流石は厚顔無恥だけでは表しきれない、厚かましい連中達である。
――すげぇなコイツ等、
ここまでくると、いっそ清々しく感じるな、
だけど‥
俺は当然、再参加を認めるつもりはなかったのだ。
参加は認めないと、きっぱり言い放ってやろうと思い、口を開きかけたが。
「あの、何なのですか貴方達は、身勝手な口上ばかり述べて。厚顔無恥にも程があります、それすらもぬるい。あの場から逃げ出しただけでなく、それを隠そうとし。それだけじゃ飽き足らずに尚且つまたパーティに参加させろとは‥、恥ずかしくは無いのですか」
ラティは俺の前に出るのではなく、隣に並び立つようにして、恥知らずの冒険者共を咎め立てた。

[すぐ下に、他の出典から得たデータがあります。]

-- ==== Sys2Proof/Tests/Slice0.lean ====
section
/-! SUPPORT. Tests and witnesses. Expected values are those of 95_test_vectors.md or of the examples of the rules named; words
and tuples are written out from 30_encoding.md. A witness shows a state and operands that meet the hypotheses of the
obligation it is named after. -/

namespace Sys2Proof.Machine.Test

/-- The next state of an outcome meets a test. -/
def ends (o : Host.Outcome State Fault Refusal) (ok : State → Bool) : Bool :=
  match o with
  | .next t => ok t
  | .fault _ => false
  | .refused _ => false

theorem exists_next_of_ends {o : Host.Outcome State Fault Refusal} {ok : State → Bool} (h : ends o ok = true) :
    ∃ t, o = .next t ∧ ok t = true := by
  cases o with
  | next t => exact ⟨t, rfl, h⟩
  | fault _ => cases h
  | refused _ => cases h

/-- The outcome is a stop on the byte at an address. -/
def stopsAt (o : Host.Outcome State Fault Refusal) (a : Nat) : Bool :=
  match o with
  | .next _ => false
  | .fault f => decide (f = .unwrittenByte a)
  | .refused _ => false

theorem eq_fault_of_stopsAt {o : Host.Outcome State Fault Refusal} {a : Nat} (h : stopsAt o a = true) :
    o = .fault (.unwrittenByte a) := by
  cases o with
  | next _ => cases h
  | fault f => rw [of_decide_eq_true h]
  | refused _ => cases h

/-- The next state has a status word. -/
def endsWith (o : Host.Outcome State Fault Refusal) (status : Word) : Bool := ends o (fun t => t.statusWord == status)

/-- The next state is a success. -/
def succeeds (o : Host.Outcome State Fault Refusal) : Bool := ends o (fun t => decide (t.status.errCode = .ok))

/-- The next state is a failure. -/
def fails (o : Host.Outcome State Fault Refusal) : Bool := ends o (fun t => decide (t.status.errCode ≠ .ok))

theorem exists_of_succeeds {o : Host.Outcome State Fault Refusal} (h : succeeds o = true) :
    ∃ t, t.status.errCode = .ok ∧ o = .next t :=
  let ⟨t, ht, hc⟩ := exists_next_of_ends h
  ⟨t, of_decide_eq_true hc, ht⟩

theorem exists_of_fails {o : Host.Outcome State Fault Refusal} (h : fails o = true) :
    ∃ t, o = .next t ∧ t.status.errCode ≠ .ok :=
  let ⟨t, ht, hc⟩ := exists_next_of_ends h
  ⟨t, ht, of_decide_eq_true hc⟩

theorem eq_ok_of_toOption {e : Except ErrCode Chunk} {c : Chunk} (h : e.toOption = some c) : e = .ok c := by
  cases e with
  | error _ => cases h
  | ok d => cases h; rfl

/-- Bytes at consecutive addresses. -/
def placed (a : Nat) : List Byte → List (Nat × Byte)
  | [] => []
  | b :: bs => (a, b) :: placed (a + 1) bs

/-- A launch state of R314 with BUF_LOG2 = 8: written bytes and operand registers. -/
def start (bytes : List (Nat × Byte)) (operands : List (OperandReg × Word)) : State :=
  ({ params := { bufLog2 := 8, regBase := 0, bufBase := 0x100 }, bytes := bytes, operands := operands, ier := 0,
     events := [] } : Launch).state

/-- "123456789". -/
def digits : List Byte := [0x31, 0x32, 0x33, 0x34, 0x35, 0x36, 0x37, 0x38, 0x39]

/-- The frame of type "IEND" without payload, vector F2. -/
def iend : List Byte := [0, 0, 0, 0, 0x49, 0x45, 0x4E, 0x44, 0xAE, 0x42, 0x60, 0x82]

/-- The frame G of P-FLIP: type "RuSt", payload the CRC of "RuSt". -/
def frameG : List Byte := [0, 0, 0, 4, 0x52, 0x75, 0x53, 0x74, 0xD4, 0x84, 0x09, 0x3C, 0xFB, 0x9E, 0xB2, 0x54]

/-- The payload of G. -/
def payloadG : List Byte := [0xD4, 0x84, 0x09, 0x3C]

/-- "RuSt". -/
def rust : TypeCode := ⟨0x52, 0x75, 0x53, 0x74⟩

/-- The payload of G at `src`, and a SER of it to `dst`. -/
def serG (src : Nat) (dst : Word) : State :=
  start (placed src payloadG)
    [(.typeCode, 0x52755374), (.src, BitVec.ofNat 32 src), (.len, 4), (.dst, dst)]

/-- Bytes at `src`, and `n` of them for a PARSE. -/
def parseOf (bytes : List Byte) (src : Nat) (n : Word) : State :=
  start (placed src bytes) [(.src, BitVec.ofNat 32 src), (.len, n)]

/-- "123456789" from address 0, and a CRC window. -/
def crcOf (state src len : Word) : State := start (placed 0 digits) [(.crcState, state), (.src, src), (.len, len)]

/-! ## Well-formed terms: each check refuses an ill-formed one -/

theorem test_wf_refuses_illegal_of_legal_word : (Instr.illegal 0x11).wf State.reset.params = false := by decide
theorem test_wf_refuses_plain_row_of_writable_register : (Instr.wr .len 5).wf State.reset.params = false := by decide
theorem test_wf_refuses_read_past_buf : (Instr.rb 256).wf State.reset.params = false := by decide
theorem test_wf_refuses_write_past_buf : (Instr.wb 256 0).wf State.reset.params = false := by decide
theorem test_wf_refuses_bus_error_of_legal_tuple :
    (Instr.busError ⟨.reg, 0x3C, .read .four⟩).wf State.reset.params = false := by decide
theorem test_wf_refuses_small_buffer : ({ bufLog2 := 3, regBase := 0, bufBase := 64 } : Params).wf = false := by decide
theorem test_wf_refuses_meeting_apertures :
    ({ bufLog2 := 8, regBase := 0x100, bufBase := 0x13F } : Params).wf = false := by decide
theorem test_wf_accepts_touching_apertures :
    ({ bufLog2 := 8, regBase := 0x100, bufBase := 0x140 } : Params).wf = true := by decide

/-! ## Launch states (R314): STATUS bits only beside a pending word -/

theorem test_launch_without_pending_word : (start [] []).statusWord = 0 := by decide
theorem test_launch_with_pending_word :
    ({ params := { bufLog2 := 8, regBase := 0, bufBase := 0x100 }, bytes := [], operands := [], ier := 0, events := [],
       pending := some { word := 0x11, err := true, errCode := .truncated } } : Launch).state.statusWord = 0x505 := by decide

/-! ## Decoding: one word or tuple of each row, from R101, R105 and R106 -/

theorem test_decode_crc : decodeCtrl 0b00000000000000000000000000010001 = .crc true := by decide
theorem test_decode_ser : decodeCtrl 0b00000000000000000000000000000010 = .ser false := by decide
theorem test_decode_parse : decodeCtrl 0b00000000000000000000000000010011 = .parse true := by decide
theorem test_decode_illegal :
    ([0, 4, 0x0F, 0x21, 0x80000001, 0xFFFFFFFF] : List Word).all (fun v => decide (decodeCtrl v = .illegal v)) = true := by
  decide +kernel
theorem test_decode_rd : decode State.reset.params (.transaction ⟨.reg, 0x1C, .read .four⟩) = .rd .crcState := by decide
theorem test_decode_wr :
    decode State.reset.params (.transaction ⟨.reg, 0x28, .write4 5⟩) = .wr .resLen 5 := by decide
theorem test_decode_wr_ctrl :
    decode State.reset.params (.transaction ⟨.reg, 0x00, .write4 0x21⟩) = .wrCtrl 0x21 := by decide
theorem test_decode_wr_status :
    decode State.reset.params (.transaction ⟨.reg, 0x04, .write4 0x0E⟩) = .wrStatus 0x0E := by decide
theorem test_decode_wr_ier :
    decode State.reset.params (.transaction ⟨.reg, 0x08, .write4 2⟩) = .wrIer 2 := by decide
theorem test_decode_wr_operands :
    [(0x0C, OperandReg.src), (0x10, .dst), (0x14, .len), (0x18, .typeCode), (0x1C, .crcState)].all (fun c =>
      decide (decode State.reset.params (.transaction ⟨.reg, c.1, .write4 7⟩) = .wrOperand c.2 7)) = true := by decide +kernel
theorem test_decode_rb : decode State.reset.params (.transaction ⟨.buf, 255, .read .one⟩) = .rb 255 := by decide
theorem test_decode_wb :
    decode State.reset.params (.transaction ⟨.buf, 0, .write1 0x31⟩) = .wb 0 0x31 := by decide
theorem test_decode_bus_error :
    [(⟨.reg, 0x04, .read .two⟩ : Transaction), ⟨.reg, 0x06, .read .four⟩, ⟨.buf, 0, .write4 0⟩, ⟨.buf, 256, .read .one⟩].all
      (fun t => decide (decode State.reset.params (.transaction t) = .busError t)) = true := by decide
theorem test_decode_bus_address :
    decodeRequest State.reset.params ⟨0x103, .read .one⟩ = .ok (.rb 3) ∧
      decodeRequest State.reset.params ⟨0x40, .read .four⟩ = .error (.outsideApertures 0x40) := ⟨rfl, rfl⟩

/-! ## Results -/

theorem test_memory_of_reset_is_canonical : State.reset.buf.wf := by decide

/-- 95_test_vectors.md C1 and C3. -/
theorem test_crc_of_digits :
    ends (exec (.crc true) (crcOf 0x12345678 0 9)) (fun t => t.crcState == 0x340BC6D9 && t.crcResult == 0xCBF43926) = true := by
  decide +kernel
theorem test_crc_continues :
    ends (exec (.crc false) (crcOf 0x641C1F5C 4 5)) (fun t => t.crcState == 0x340BC6D9) = true := by decide +kernel

/-- The frame of P-FLIP, and E2: a payload under the frame's header. -/
theorem test_ser_in_place :
    ends (exec (.ser false) (serG 8 0)) (fun t =>
      (t.buf.readBytes 0 16).toOption == some frameG && t.resSize == 16 && t.resData == 8 && t.resCrc == 0xFB9EB254) = true := by
  decide +kernel
theorem test_ser_overlap : endsWith (exec (.ser true) (serG 0 0)) 0x306 = true := by decide +kernel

横目で覗き見たラティの表情は、普段の無表情よりも一段冷たい、鉄仮面のような表情で言い放っており、余程腹に据えかねた様子であった。
そしてラティのその言葉がトドメとなり、逃げ出した冒険者達は、再び逃げ出す事となったのである。
それからすぐ後に、ラティから。
「あの、申し訳御座いませんご主人様。我を忘れてあのような出過ぎた真似を致しまして‥」
激しく恐縮してしまった彼女から、俺は謝罪を受けていた。
当然俺は、先程の件でラティを怒る事も叱るつもりも無い。のだが‥
――あ~コレは、気にするなって言っても気にするだろうな、?
自分自身で、彼女が出過ぎた真似って言ってるし、
どうしたら、、あ!
「ラティ、それじゃ今日の撫で撫では2時間コースな」
「あの、それは‥‥、はい分りましたご主人様」
俺はラティにそう伝えて彼女を納得させる。だが――
少し言葉が足りなかったのだろうか。ミズチさんやスペシオールさん達や周りの人から、何とも言えない視線を頂く事になった。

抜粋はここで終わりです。